Pigs fare worst in bad year for EU farmers
20 April 1999
Pigs fare worst in bad year for EU farmers
By Philip Clarke
BRUSSELS – Pig-producing countries led the fall in European Union farm incomes in 1998, according to newly-published figures from Eurostat.
Denmark suffered the greatest drop of 18%, closely followed by the UK at -16% and the Netherlands at -12%.
Most other member states also saw a reduction in farm profits, with the exceptions of France (+1%), Germany (+1%) and Luxembourg (+2%).
Overall, the 15 European Union (EU) member countries suffered a 3.9% decline in farm incomes, following on from the 2.6% fall in 1997.
“But this should be viewed against three years of appreciable growth, which reached its highest level for 20 years in 1996,” said a spokesman.

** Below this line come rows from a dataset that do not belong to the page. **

/-! ## raiseFloor -/

@[simp] theorem State.raiseFloor_cycle (s : State) (wt : Nat) : (s.raiseFloor wt).cycle = s.cycle := rfl
@[simp] theorem State.raiseFloor_cores (s : State) (wt : Nat) : (s.raiseFloor wt).cores = s.cores := rfl
@[simp] theorem State.raiseFloor_crews (s : State) (wt : Nat) : (s.raiseFloor wt).crews = s.crews := rfl
@[simp] theorem State.raiseFloor_time (s : State) (wt : Nat) : (s.raiseFloor wt).time = s.time := rfl
@[simp] theorem State.raiseFloor_tfrac (s : State) (wt : Nat) : (s.raiseFloor wt).tfrac = s.tfrac := rfl
@[simp] theorem State.raiseFloor_mhz (s : State) (wt : Nat) : (s.raiseFloor wt).mhz = s.mhz := rfl
@[simp] theorem State.raiseFloor_energy (s : State) (wt : Nat) : (s.raiseFloor wt).energy = s.energy := rfl
@[simp] theorem State.raiseFloor_winE (s : State) (wt : Nat) : (s.raiseFloor wt).winE = s.winE := rfl
@[simp] theorem State.raiseFloor_budget (s : State) (wt : Nat) : (s.raiseFloor wt).budget = s.budget := rfl
@[simp] theorem State.raiseFloor_leasecfg (s : State) (wt : Nat) : (s.raiseFloor wt).leasecfg = s.leasecfg := rfl
@[simp] theorem State.raiseFloor_win (s : State) (wt : Nat) : (s.raiseFloor wt).win = s.win := rfl
@[simp] theorem State.raiseFloor_slices (s : State) (wt : Nat) : (s.raiseFloor wt).slices = s.slices := rfl
@[simp] theorem State.raiseFloor_ctrls (s : State) (wt : Nat) : (s.raiseFloor wt).ctrls = s.ctrls := rfl
@[simp] theorem State.raiseFloor_hbm (s : State) (wt : Nat) : (s.raiseFloor wt).hbm = s.hbm := rfl
@[simp] theorem State.raiseFloor_host (s : State) (wt : Nat) : (s.raiseFloor wt).host = s.host := rfl
@[simp] theorem State.raiseFloor_hbmPoison (s : State) (wt : Nat) : (s.raiseFloor wt).hbmPoison = s.hbmPoison := rfl
@[simp] theorem State.raiseFloor_hostPoison (s : State) (wt : Nat) : (s.raiseFloor wt).hostPoison = s.hostPoison := rfl
@[simp] theorem State.raiseFloor_graphs (s : State) (wt : Nat) : (s.raiseFloor wt).graphs = s.graphs := rfl
@[simp] theorem State.raiseFloor_stages (s : State) (wt : Nat) : (s.raiseFloor wt).stages = s.stages := rfl
@[simp] theorem State.raiseFloor_queues (s : State) (wt : Nat) : (s.raiseFloor wt).queues = s.queues := rfl
@[simp] theorem State.raiseFloor_keepers (s : State) (wt : Nat) : (s.raiseFloor wt).keepers = s.keepers := rfl
@[simp] theorem State.raiseFloor_claims (s : State) (wt : Nat) : (s.raiseFloor wt).claims = s.claims := rfl
@[simp] theorem State.raiseFloor_waitq (s : State) (wt : Nat) : (s.raiseFloor wt).waitq = s.waitq := rfl
@[simp] theorem State.raiseFloor_parked (s : State) (wt : Nat) : (s.raiseFloor wt).parked = s.parked := rfl
@[simp] theorem State.raiseFloor_held (s : State) (wt : Nat) : (s.raiseFloor wt).held = s.held := rfl
@[simp] theorem State.raiseFloor_segs (s : State) (wt : Nat) : (s.raiseFloor wt).segs = s.segs := rfl
@[simp] theorem State.raiseFloor_planeSw (s : State) (wt : Nat) : (s.raiseFloor wt).planeSw = s.planeSw := rfl
@[simp] theorem State.raiseFloor_retrain (s : State) (wt : Nat) : (s.raiseFloor wt).retrain = s.retrain := rfl
@[simp] theorem State.raiseFloor_zdown (s : State) (wt : Nat) : (s.raiseFloor wt).zdown = s.zdown := rfl
@[simp] theorem State.raiseFloor_routes (s : State) (wt : Nat) : (s.raiseFloor wt).routes = s.routes := rfl
@[simp] theorem State.raiseFloor_net (s : State) (wt : Nat) : (s.raiseFloor wt).net = s.net := rfl
@[simp] theorem State.raiseFloor_sliceWait (s : State) (wt : Nat) : (s.raiseFloor wt).sliceWait = s.sliceWait := rfl
@[simp] theorem State.raiseFloor_hbmWait (s : State) (wt : Nat) : (s.raiseFloor wt).hbmWait = s.hbmWait := rfl
@[simp] theorem State.raiseFloor_outbox (s : State) (wt : Nat) : (s.raiseFloor wt).outbox = s.outbox := rfl
@[simp] theorem State.raiseFloor_inv (s : State) (wt : Nat) : (s.raiseFloor wt).inv = s.inv := rfl
@[simp] theorem State.raiseFloor_ck (s : State) (wt : Nat) : (s.raiseFloor wt).ck = s.ck := rfl
@[simp] theorem State.raiseFloor_dir (s : State) (wt : Nat) : (s.raiseFloor wt).dir = s.dir := rfl
@[simp] theorem State.raiseFloor_dirMark (s : State) (wt : Nat) : (s.raiseFloor wt).dirMark = s.dirMark := rfl
@[simp] theorem State.raiseFloor_svcWait (s : State) (wt : Nat) : (s.raiseFloor wt).svcWait = s.svcWait := rfl
@[simp] theorem State.raiseFloor_svcOpen (s : State) (wt : Nat) : (s.raiseFloor wt).svcOpen = s.svcOpen := rfl
@[simp] theorem State.raiseFloor_henq (s : State) (wt : Nat) : (s.raiseFloor wt).henq = s.henq := rfl
@[simp] theorem State.raiseFloor_msg (s : State) (wt : Nat) : (s.raiseFloor wt).msg = s.msg := rfl
@[simp] theorem State.raiseFloor_training (s : State) (wt : Nat) : (s.raiseFloor wt).training = s.training := rfl
@[simp] theorem State.raiseFloor_downing (s : State) (wt : Nat) : (s.raiseFloor wt).downing = s.downing := rfl
@[simp] theorem State.raiseFloor_transit (s : State) (wt : Nat) : (s.raiseFloor wt).transit = s.transit := rfl
@[simp] theorem State.raiseFloor_linkWait (s : State) (wt : Nat) : (s.raiseFloor wt).linkWait = s.linkWait := rfl
@[simp] theorem State.raiseFloor_smpSlot (s : State) (wt : Nat) : (s.raiseFloor wt).smpSlot = s.smpSlot := rfl
@[simp] theorem State.raiseFloor_stop (s : State) (wt : Nat) : (s.raiseFloor wt).stop = s.stop := rfl
@[simp] theorem State.raiseFloor_retiring (s : State) (wt : Nat) : (s.raiseFloor wt).retiring = s.retiring := rfl
@[simp] theorem State.raiseFloor_retWait (s : State) (wt : Nat) : (s.raiseFloor wt).retWait = s.retWait := rfl
@[simp] theorem State.raiseFloor_deadCores (s : State) (wt : Nat) : (s.raiseFloor wt).deadCores = s.deadCores := rfl
@[simp] theorem State.raiseFloor_deadSpares (s : State) (wt : Nat) : (s.raiseFloor wt).deadSpares = s.deadSpares := rfl
@[simp] theorem State.raiseFloor_store (s : State) (wt : Nat) : (s.raiseFloor wt).store = s.store := rfl
@[simp] theorem State.raiseFloor_fatal (s : State) (wt : Nat) : (s.raiseFloor wt).fatal = s.fatal := rfl
@[simp] theorem State.raiseFloor_ended (s : State) (wt : Nat) : (s.raiseFloor wt).ended = s.ended := rfl
@[simp] theorem State.raiseFloor_mute (s : State) (wt : Nat) : (s.raiseFloor wt).mute = s.mute := rfl
@[simp] theorem State.raiseFloor_flight (s : State) (wt : Nat) : (s.raiseFloor wt).flight = s.flight := rfl
@[simp] theorem State.raiseFloor_todo (s : State) (wt : Nat) : (s.raiseFloor wt).todo = s.todo := rfl
@[simp] theorem State.raiseFloor_inbox (s : State) (wt : Nat) : (s.raiseFloor wt).inbox = s.inbox := rfl
@[simp] theorem State.raiseFloor_cur (s : State) (wt : Nat) : (s.raiseFloor wt).cur = s.cur := rfl
@[simp] theorem State.raiseFloor_ptr (s : State) (wt : Nat) : (s.raiseFloor wt).ptr = s.ptr := rfl
@[simp] theorem State.raiseFloor_fltWait (s : State) (wt : Nat) : (s.raiseFloor wt).fltWait = s.fltWait := rfl
@[simp] theorem State.raiseFloor_draw (s : State) (wt : Nat) : (s.raiseFloor wt).draw = s.draw := rfl
@[simp] theorem State.raiseFloor_fresh (s : State) (wt : Nat) : (s.raiseFloor wt).fresh = s.fresh := rfl

/-! ## setHbm64 -/

@[simp] theorem State.setHbm64_cycle (s : State) (pa : Nat) (v : Word) : (s.setHbm64 pa v).cycle = s.cycle := rfl
@[simp] theorem State.setHbm64_cores (s : State) (pa : Nat) (v : Word) : (s.setHbm64 pa v).cores = s.cores := rfl
@[simp] theorem State.setHbm64_crews (s : State) (pa : Nat) (v : Word) : (s.setHbm64 pa v).crews = s.crews := rfl
@[simp] theorem State.setHbm64_time (s : State) (pa : Nat) (v : Word) : (s.setHbm64 pa v).time = s.time := rfl
@[simp] theorem State.setHbm64_tfrac (s : State) (pa : Nat) (v : Word) : (s.setHbm64 pa v).tfrac = s.tfrac := rfl
@[simp] theorem State.setHbm64_mhz (s : State) (pa : Nat) (v : Word) : (s.setHbm64 pa v).mhz = s.mhz := rfl
@[simp] theorem State.setHbm64_energy (s : State) (pa : Nat) (v : Word) : (s.setHbm64 pa v).energy = s.energy := rfl
@[simp] theorem State.setHbm64_winE (s : State) (pa : Nat) (v : Word) : (s.setHbm64 pa v).winE = s.winE := rfl
@[simp] theorem State.setHbm64_budget (s : State) (pa : Nat) (v : Word) : (s.setHbm64 pa v).budget = s.budget := rfl
@[simp] theorem State.setHbm64_leasecfg (s : State) (pa : Nat) (v : Word) : (s.setHbm64 pa v).leasecfg = s.leasecfg := rfl
@[simp] theorem State.setHbm64_win (s : State) (pa : Nat) (v : Word) : (s.setHbm64 pa v).win = s.win := rfl
@[simp] theorem State.setHbm64_slices (s : State) (pa : Nat) (v : Word) : (s.setHbm64 pa v).slices = s.slices := rfl
@[simp] theorem State.setHbm64_ctrls (s : State) (pa : Nat) (v : Word) : (s.setHbm64 pa v).ctrls = s.ctrls := rfl
@[simp] theorem State.setHbm64_floorF (s : State) (pa : Nat) (v : Word) : (s.setHbm64 pa v).floorF = s.floorF := rfl
@[simp] theorem State.setHbm64_host (s : State) (pa : Nat) (v : Word) : (s.setHbm64 pa v).host = s.host := rfl
@[simp] theorem State.setHbm64_hbmPoison (s : State) (pa : Nat) (v : Word) : (s.setHbm64 pa v).hbmPoison = s.hbmPoison := rfl
@[simp] theorem State.setHbm64_hostPoison (s : State) (pa : Nat) (v : Word) : (s.setHbm64 pa v).hostPoison = s.hostPoison := rfl
@[simp] theorem State.setHbm64_graphs (s : State) (pa : Nat) (v : Word) : (s.setHbm64 pa v).graphs = s.graphs := rfl
@[simp] theorem State.setHbm64_stages (s : State) (pa : Nat) (v : Word) : (s.setHbm64 pa v).stages = s.stages := rfl
@[simp] theorem State.setHbm64_queues (s : State) (pa : Nat) (v : Word) : (s.setHbm64 pa v).queues = s.queues := rfl
@[simp] theorem State.setHbm64_keepers (s : State) (pa : Nat) (v : Word) : (s.setHbm64 pa v).keepers = s.keepers := rfl
@[simp] theorem State.setHbm64_claims (s : State) (pa : Nat) (v : Word) : (s.setHbm64 pa v).claims = s.claims := rfl
@[simp] theorem State.setHbm64_waitq (s : State) (pa : Nat) (v : Word) : (s.setHbm64 pa v).waitq = s.waitq := rfl
@[simp] theorem State.setHbm64_parked (s : State) (pa : Nat) (v : Word) : (s.setHbm64 pa v).parked = s.parked := rfl
@[simp] theorem State.setHbm64_held (s : State) (pa : Nat) (v : Word) : (s.setHbm64 pa v).held = s.held := rfl
@[simp] theorem State.setHbm64_segs (s : State) (pa : Nat) (v : Word) : (s.setHbm64 pa v).segs = s.segs := rfl
@[simp] theorem State.setHbm64_planeSw (s : State) (pa : Nat) (v : Word) : (s.setHbm64 pa v).planeSw = s.planeSw := rfl
@[simp] theorem State.setHbm64_retrain (s : State) (pa : Nat) (v : Word) : (s.setHbm64 pa v).retrain = s.retrain := rfl
@[simp] theorem State.setHbm64_zdown (s : State) (pa : Nat) (v : Word) : (s.setHbm64 pa v).zdown = s.zdown := rfl
@[simp] theorem State.setHbm64_routes (s : State) (pa : Nat) (v : Word) : (s.setHbm64 pa v).routes = s.routes := rfl
@[simp] theorem State.setHbm64_net (s : State) (pa : Nat) (v : Word) : (s.setHbm64 pa v).net = s.net := rfl
@[simp] theorem State.setHbm64_sliceWait (s : State) (pa : Nat) (v : Word) : (s.setHbm64 pa v).sliceWait = s.sliceWait := rfl
@[simp] theorem State.setHbm64_hbmWait (s : State) (pa : Nat) (v : Word) : (s.setHbm64 pa v).hbmWait = s.hbmWait := rfl
@[simp] theorem State.setHbm64_outbox (s : State) (pa : Nat) (v : Word) : (s.setHbm64 pa v).outbox = s.outbox := rfl
@[simp] theorem State.setHbm64_inv (s : State) (pa : Nat) (v : Word) : (s.setHbm64 pa v).inv = s.inv := rfl
@[simp] theorem State.setHbm64_ck (s : State) (pa : Nat) (v : Word) : (s.setHbm64 pa v).ck = s.ck := rfl
@[simp] theorem State.setHbm64_dir (s : State) (pa : Nat) (v : Word) : (s.setHbm64 pa v).dir = s.dir := rfl
@[simp] theorem State.setHbm64_dirMark (s : State) (pa : Nat) (v : Word) : (s.setHbm64 pa v).dirMark = s.dirMark := rfl
@[simp] theorem State.setHbm64_svcWait (s : State) (pa : Nat) (v : Word) : (s.setHbm64 pa v).svcWait = s.svcWait := rfl
@[simp] theorem State.setHbm64_svcOpen (s : State) (pa : Nat) (v : Word) : (s.setHbm64 pa v).svcOpen = s.svcOpen := rfl
@[simp] theorem State.setHbm64_henq (s : State) (pa : Nat) (v : Word) : (s.setHbm64 pa v).henq = s.henq := rfl
@[simp] theorem State.setHbm64_msg (s : State) (pa : Nat) (v : Word) : (s.setHbm64 pa v).msg = s.msg := rfl
@[simp] theorem State.setHbm64_training (s : State) (pa : Nat) (v : Word) : (s.setHbm64 pa v).training = s.training := rfl
@[simp] theorem State.setHbm64_downing (s : State) (pa : Nat) (v : Word) : (s.setHbm64 pa v).downing = s.downing := rfl
@[simp] theorem State.setHbm64_transit (s : State) (pa : Nat) (v : Word) : (s.setHbm64 pa v).transit = s.transit := rfl
@[simp] theorem State.setHbm64_linkWait (s : State) (pa : Nat) (v : Word) : (s.setHbm64 pa v).linkWait = s.linkWait := rfl
@[simp] theorem State.setHbm64_smpSlot (s : State) (pa : Nat) (v : Word) : (s.setHbm64 pa v).smpSlot = s.smpSlot := rfl
@[simp] theorem State.setHbm64_stop (s : State) (pa : Nat) (v : Word) : (s.setHbm64 pa v).stop = s.stop := rfl
@[simp] theorem State.setHbm64_retiring (s : State) (pa : Nat) (v : Word) : (s.setHbm64 pa v).retiring = s.retiring := rfl
@[simp] theorem State.setHbm64_retWait (s : State) (pa : Nat) (v : Word) : (s.setHbm64 pa v).retWait = s.retWait := rfl
@[simp] theorem State.setHbm64_deadCores (s : State) (pa : Nat) (v : Word) : (s.setHbm64 pa v).deadCores = s.deadCores := rfl
@[simp] theorem State.setHbm64_deadSpares (s : State) (pa : Nat) (v : Word) : (s.setHbm64 pa v).deadSpares = s.deadSpares := rfl
@[simp] theorem State.setHbm64_store (s : State) (pa : Nat) (v : Word) : (s.setHbm64 pa v).store = s.store := rfl
@[simp] theorem State.setHbm64_fatal (s : State) (pa : Nat) (v : Word) : (s.setHbm64 pa v).fatal = s.fatal := rfl
@[simp] theorem State.setHbm64_ended (s : State) (pa : Nat) (v : Word) : (s.setHbm64 pa v).ended = s.ended := rfl
@[simp] theorem State.setHbm64_mute (s : State) (pa : Nat) (v : Word) : (s.setHbm64 pa v).mute = s.mute := rfl
@[simp] theorem State.setHbm64_flight (s : State) (pa : Nat) (v : Word) : (s.setHbm64 pa v).flight = s.flight := rfl
@[simp] theorem State.setHbm64_todo (s : State) (pa : Nat) (v : Word) : (s.setHbm64 pa v).todo = s.todo := rfl
@[simp] theorem State.setHbm64_inbox (s : State) (pa : Nat) (v : Word) : (s.setHbm64 pa v).inbox = s.inbox := rfl
@[simp] theorem State.setHbm64_cur (s : State) (pa : Nat) (v : Word) : (s.setHbm64 pa v).cur = s.cur := rfl
@[simp] theorem State.setHbm64_ptr (s : State) (pa : Nat) (v : Word) : (s.setHbm64 pa v).ptr = s.ptr := rfl
@[simp] theorem State.setHbm64_fltWait (s : State) (pa : Nat) (v : Word) : (s.setHbm64 pa v).fltWait = s.fltWait := rfl
@[simp] theorem State.setHbm64_draw (s : State) (pa : Nat) (v : Word) : (s.setHbm64 pa v).draw = s.draw := rfl
@[simp] theorem State.setHbm64_fresh (s : State) (pa : Nat) (v : Word) : (s.setHbm64 pa v).fresh = s.fresh := rfl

Eurostat offers two main reasons for the downturn.
The first is that average farm-gate prices dropped 5% in the EU last year, hitting the value of output.
Pig farmers bore the brunt of the market collapse, with a massive 27% price fall, while livestock farmers in general saw 13% trimmed from receipts.
In addition, the value of direct subsidies to farmers throughout the EU fell by over 6% in 1998.
These losses were only partly offset by a 1.5% increase in arable and livestock production, and a 1.7% drop in the use of farm labour, notes Eurostat.
Despite the downward trend, the analysis shows that, for the EU as a whole, farm incomes are still some 12% above 1990 levels in real terms.
But Sterling is now so strong that UK farm incomes are now 20% below their 1990 levels.
Agricultural markets will remain depressed for some time to come, forecasts the Paris-based Organisation for Economic Co-operation and Development (OECD).
The protectionist policies of certain countries and high support prices have led to over-supply, while intervention stocks now overhang the market.
The danger is the EU and USA will be sucked into an export subsidy trade war, leading to further distortions, says an OECD report released this week.
The European young farmers group, CEJA, has urged Brussels to take the latest income figures into account when finalising the details of the Agenda 2000 reforms.
“Certain sectors have been especially hard hit over the last year,” said CEJA president, Arnold Puech dAlissac.